SOURCE MATERIAL Start Marker
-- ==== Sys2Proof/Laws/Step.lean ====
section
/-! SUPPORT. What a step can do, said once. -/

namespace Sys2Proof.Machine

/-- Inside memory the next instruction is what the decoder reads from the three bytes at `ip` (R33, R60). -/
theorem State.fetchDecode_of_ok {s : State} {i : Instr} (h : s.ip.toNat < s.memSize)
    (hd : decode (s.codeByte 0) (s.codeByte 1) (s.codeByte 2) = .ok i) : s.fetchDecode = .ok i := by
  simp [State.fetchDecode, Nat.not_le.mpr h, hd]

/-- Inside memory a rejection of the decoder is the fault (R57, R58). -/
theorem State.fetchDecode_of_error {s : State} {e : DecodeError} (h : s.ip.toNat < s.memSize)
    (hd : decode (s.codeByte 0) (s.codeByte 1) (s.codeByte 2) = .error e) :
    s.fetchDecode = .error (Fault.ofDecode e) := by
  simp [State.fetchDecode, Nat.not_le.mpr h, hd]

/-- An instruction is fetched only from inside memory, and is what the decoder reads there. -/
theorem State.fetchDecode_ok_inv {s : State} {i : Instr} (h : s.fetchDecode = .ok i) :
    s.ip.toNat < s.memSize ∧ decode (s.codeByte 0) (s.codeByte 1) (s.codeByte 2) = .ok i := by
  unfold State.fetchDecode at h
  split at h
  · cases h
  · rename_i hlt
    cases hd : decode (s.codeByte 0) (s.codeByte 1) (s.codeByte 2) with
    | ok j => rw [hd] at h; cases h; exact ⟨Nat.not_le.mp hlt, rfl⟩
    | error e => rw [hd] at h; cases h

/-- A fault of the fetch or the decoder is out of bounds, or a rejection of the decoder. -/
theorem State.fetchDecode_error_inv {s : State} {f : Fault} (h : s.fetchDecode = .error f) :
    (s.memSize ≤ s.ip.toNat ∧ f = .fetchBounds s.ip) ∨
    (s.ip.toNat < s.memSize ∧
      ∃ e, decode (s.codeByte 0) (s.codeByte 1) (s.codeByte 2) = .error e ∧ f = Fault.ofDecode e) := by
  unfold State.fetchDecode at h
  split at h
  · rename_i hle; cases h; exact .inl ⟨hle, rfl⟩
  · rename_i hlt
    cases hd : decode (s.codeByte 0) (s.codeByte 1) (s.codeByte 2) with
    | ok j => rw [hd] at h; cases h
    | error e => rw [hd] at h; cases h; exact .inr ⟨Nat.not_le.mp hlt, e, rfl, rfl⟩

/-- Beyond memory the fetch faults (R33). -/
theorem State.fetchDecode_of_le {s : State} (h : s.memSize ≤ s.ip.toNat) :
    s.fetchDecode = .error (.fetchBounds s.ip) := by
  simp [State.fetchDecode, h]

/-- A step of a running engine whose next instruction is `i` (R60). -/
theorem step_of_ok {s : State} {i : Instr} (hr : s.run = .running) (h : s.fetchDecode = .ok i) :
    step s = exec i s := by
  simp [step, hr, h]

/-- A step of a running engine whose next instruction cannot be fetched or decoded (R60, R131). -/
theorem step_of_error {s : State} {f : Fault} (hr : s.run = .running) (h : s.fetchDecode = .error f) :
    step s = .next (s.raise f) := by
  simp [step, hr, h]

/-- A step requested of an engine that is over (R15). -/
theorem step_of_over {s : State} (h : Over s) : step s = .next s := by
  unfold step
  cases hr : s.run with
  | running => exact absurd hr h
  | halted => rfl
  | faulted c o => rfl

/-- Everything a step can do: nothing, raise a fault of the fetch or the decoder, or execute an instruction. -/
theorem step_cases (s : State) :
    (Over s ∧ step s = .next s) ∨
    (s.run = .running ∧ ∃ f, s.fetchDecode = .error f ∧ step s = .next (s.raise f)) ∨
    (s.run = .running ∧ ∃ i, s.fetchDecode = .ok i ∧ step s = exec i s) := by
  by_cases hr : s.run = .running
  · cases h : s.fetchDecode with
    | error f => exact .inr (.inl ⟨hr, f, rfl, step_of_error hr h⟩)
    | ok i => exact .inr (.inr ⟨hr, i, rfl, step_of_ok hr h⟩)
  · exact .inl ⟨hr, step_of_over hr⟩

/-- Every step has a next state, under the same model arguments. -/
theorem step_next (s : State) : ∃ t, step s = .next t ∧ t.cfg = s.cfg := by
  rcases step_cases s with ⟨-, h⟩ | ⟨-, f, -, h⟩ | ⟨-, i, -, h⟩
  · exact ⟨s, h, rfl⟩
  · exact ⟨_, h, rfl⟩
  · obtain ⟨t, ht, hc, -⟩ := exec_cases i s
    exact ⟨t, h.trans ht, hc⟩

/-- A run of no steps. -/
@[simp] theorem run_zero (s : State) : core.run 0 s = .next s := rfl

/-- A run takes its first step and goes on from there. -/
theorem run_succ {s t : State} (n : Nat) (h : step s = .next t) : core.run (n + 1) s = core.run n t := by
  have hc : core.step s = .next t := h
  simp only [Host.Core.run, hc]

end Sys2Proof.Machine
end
SOURCE MATERIAL End Marker
SOURCE MATERIAL Start Marker
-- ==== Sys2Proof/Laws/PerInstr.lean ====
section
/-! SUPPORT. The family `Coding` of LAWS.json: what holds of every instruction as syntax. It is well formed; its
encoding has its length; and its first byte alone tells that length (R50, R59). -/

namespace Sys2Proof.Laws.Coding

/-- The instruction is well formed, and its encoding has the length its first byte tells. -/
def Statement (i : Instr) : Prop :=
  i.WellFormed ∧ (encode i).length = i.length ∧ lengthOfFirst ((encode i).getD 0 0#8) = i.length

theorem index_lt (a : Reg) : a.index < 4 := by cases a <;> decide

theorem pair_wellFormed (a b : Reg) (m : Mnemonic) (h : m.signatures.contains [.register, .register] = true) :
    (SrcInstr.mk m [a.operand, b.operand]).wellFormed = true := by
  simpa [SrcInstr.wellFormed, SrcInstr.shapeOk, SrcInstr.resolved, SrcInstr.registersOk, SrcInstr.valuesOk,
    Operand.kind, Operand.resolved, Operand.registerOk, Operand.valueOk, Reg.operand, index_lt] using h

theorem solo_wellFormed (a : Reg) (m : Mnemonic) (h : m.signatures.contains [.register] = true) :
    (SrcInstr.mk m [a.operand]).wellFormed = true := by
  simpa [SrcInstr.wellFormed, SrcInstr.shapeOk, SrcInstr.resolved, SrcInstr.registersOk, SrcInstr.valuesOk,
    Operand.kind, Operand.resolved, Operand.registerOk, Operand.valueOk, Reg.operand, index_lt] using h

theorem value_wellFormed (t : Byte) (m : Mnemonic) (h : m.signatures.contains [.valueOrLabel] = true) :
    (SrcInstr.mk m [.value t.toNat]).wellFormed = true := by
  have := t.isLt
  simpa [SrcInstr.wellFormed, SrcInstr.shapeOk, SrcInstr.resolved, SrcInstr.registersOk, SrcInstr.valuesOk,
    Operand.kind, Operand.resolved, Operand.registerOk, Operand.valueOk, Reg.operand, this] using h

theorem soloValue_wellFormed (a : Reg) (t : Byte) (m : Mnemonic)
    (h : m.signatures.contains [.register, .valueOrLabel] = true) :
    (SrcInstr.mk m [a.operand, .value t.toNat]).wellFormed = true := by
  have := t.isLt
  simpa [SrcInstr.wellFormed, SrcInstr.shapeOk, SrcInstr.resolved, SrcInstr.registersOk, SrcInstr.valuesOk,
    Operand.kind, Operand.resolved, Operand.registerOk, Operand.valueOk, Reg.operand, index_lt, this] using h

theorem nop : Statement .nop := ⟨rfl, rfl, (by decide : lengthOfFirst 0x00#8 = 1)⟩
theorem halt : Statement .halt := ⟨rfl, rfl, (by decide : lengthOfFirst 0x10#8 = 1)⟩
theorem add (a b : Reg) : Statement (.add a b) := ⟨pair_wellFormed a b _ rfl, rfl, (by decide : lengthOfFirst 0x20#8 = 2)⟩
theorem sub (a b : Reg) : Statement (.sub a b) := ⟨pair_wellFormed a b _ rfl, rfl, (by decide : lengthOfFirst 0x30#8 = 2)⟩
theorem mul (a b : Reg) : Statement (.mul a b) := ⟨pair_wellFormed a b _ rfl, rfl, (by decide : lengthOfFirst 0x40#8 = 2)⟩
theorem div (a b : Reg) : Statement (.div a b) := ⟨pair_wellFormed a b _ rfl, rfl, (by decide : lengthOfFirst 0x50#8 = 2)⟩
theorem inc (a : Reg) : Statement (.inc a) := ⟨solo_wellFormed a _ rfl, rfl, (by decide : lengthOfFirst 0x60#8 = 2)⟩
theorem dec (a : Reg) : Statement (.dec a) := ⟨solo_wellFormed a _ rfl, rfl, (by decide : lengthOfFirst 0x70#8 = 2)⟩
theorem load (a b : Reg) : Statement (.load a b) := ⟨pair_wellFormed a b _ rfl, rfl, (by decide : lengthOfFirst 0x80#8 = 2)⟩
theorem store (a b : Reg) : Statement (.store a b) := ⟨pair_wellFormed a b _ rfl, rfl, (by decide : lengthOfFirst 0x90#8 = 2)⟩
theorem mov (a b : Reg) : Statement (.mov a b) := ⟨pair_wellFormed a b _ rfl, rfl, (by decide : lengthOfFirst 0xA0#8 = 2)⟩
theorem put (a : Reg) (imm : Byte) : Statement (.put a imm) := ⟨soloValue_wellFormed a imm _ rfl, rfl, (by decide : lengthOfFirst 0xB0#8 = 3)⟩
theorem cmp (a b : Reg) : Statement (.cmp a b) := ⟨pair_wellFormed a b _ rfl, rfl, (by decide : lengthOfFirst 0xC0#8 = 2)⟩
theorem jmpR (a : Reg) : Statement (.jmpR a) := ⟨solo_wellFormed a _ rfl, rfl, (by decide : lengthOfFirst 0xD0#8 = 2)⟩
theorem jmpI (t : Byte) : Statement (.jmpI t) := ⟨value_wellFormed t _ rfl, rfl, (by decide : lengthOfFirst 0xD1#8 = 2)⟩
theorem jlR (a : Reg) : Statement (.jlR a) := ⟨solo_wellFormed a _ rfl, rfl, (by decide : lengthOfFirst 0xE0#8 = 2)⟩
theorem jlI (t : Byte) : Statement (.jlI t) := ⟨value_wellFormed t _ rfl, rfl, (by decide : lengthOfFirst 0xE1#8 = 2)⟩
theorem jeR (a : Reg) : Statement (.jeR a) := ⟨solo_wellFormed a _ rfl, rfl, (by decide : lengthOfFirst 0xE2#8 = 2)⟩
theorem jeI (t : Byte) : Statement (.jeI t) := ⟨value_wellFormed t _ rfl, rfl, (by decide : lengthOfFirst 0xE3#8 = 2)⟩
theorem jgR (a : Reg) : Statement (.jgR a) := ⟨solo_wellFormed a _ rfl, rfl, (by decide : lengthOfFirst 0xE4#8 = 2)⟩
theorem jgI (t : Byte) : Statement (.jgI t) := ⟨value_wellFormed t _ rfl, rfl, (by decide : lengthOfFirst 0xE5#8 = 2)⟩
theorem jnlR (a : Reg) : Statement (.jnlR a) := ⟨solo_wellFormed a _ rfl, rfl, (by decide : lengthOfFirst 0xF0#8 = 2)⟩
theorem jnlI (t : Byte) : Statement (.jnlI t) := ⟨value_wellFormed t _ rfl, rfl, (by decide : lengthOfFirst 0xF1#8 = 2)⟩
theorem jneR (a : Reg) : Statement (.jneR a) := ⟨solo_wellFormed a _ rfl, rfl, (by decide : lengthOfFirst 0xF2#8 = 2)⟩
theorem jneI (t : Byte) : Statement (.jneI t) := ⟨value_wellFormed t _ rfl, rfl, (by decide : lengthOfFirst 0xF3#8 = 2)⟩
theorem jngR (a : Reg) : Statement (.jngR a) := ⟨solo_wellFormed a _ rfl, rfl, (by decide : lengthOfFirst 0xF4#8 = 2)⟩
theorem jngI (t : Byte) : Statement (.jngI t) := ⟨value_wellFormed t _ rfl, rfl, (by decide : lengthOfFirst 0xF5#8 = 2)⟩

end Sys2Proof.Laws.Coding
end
SOURCE MATERIAL End Marker
• **WHAT TO DO**
Quote the data above from the line containing "theorem soloValue_wellFormed (a" to the line containing "theorem mul (a", inclusive, and stop.

• **PROBLEM SOLUTION**
theorem soloValue_wellFormed (a : Reg) (t : Byte) (m : Mnemonic)
    (h : m.signatures.contains [.register, .valueOrLabel] = true) :
    (SrcInstr.mk m [a.operand, .value t.toNat]).wellFormed = true := by
  have := t.isLt
  simpa [SrcInstr.wellFormed, SrcInstr.shapeOk, SrcInstr.resolved, SrcInstr.registersOk, SrcInstr.valuesOk,
    Operand.kind, Operand.resolved, Operand.registerOk, Operand.valueOk, Reg.operand, index_lt, this] using h

theorem nop : Statement .nop := ⟨rfl, rfl, (by decide : lengthOfFirst 0x00#8 = 1)⟩
theorem halt : Statement .halt := ⟨rfl, rfl, (by decide : lengthOfFirst 0x10#8 = 1)⟩
theorem add (a b : Reg) : Statement (.add a b) := ⟨pair_wellFormed a b _ rfl, rfl, (by decide : lengthOfFirst 0x20#8 = 2)⟩
theorem sub (a b : Reg) : Statement (.sub a b) := ⟨pair_wellFormed a b _ rfl, rfl, (by decide : lengthOfFirst 0x30#8 = 2)⟩
theorem mul (a b : Reg) : Statement (.mul a b) := ⟨pair_wellFormed a b _ rfl, rfl, (by decide : lengthOfFirst 0x40#8 = 2)⟩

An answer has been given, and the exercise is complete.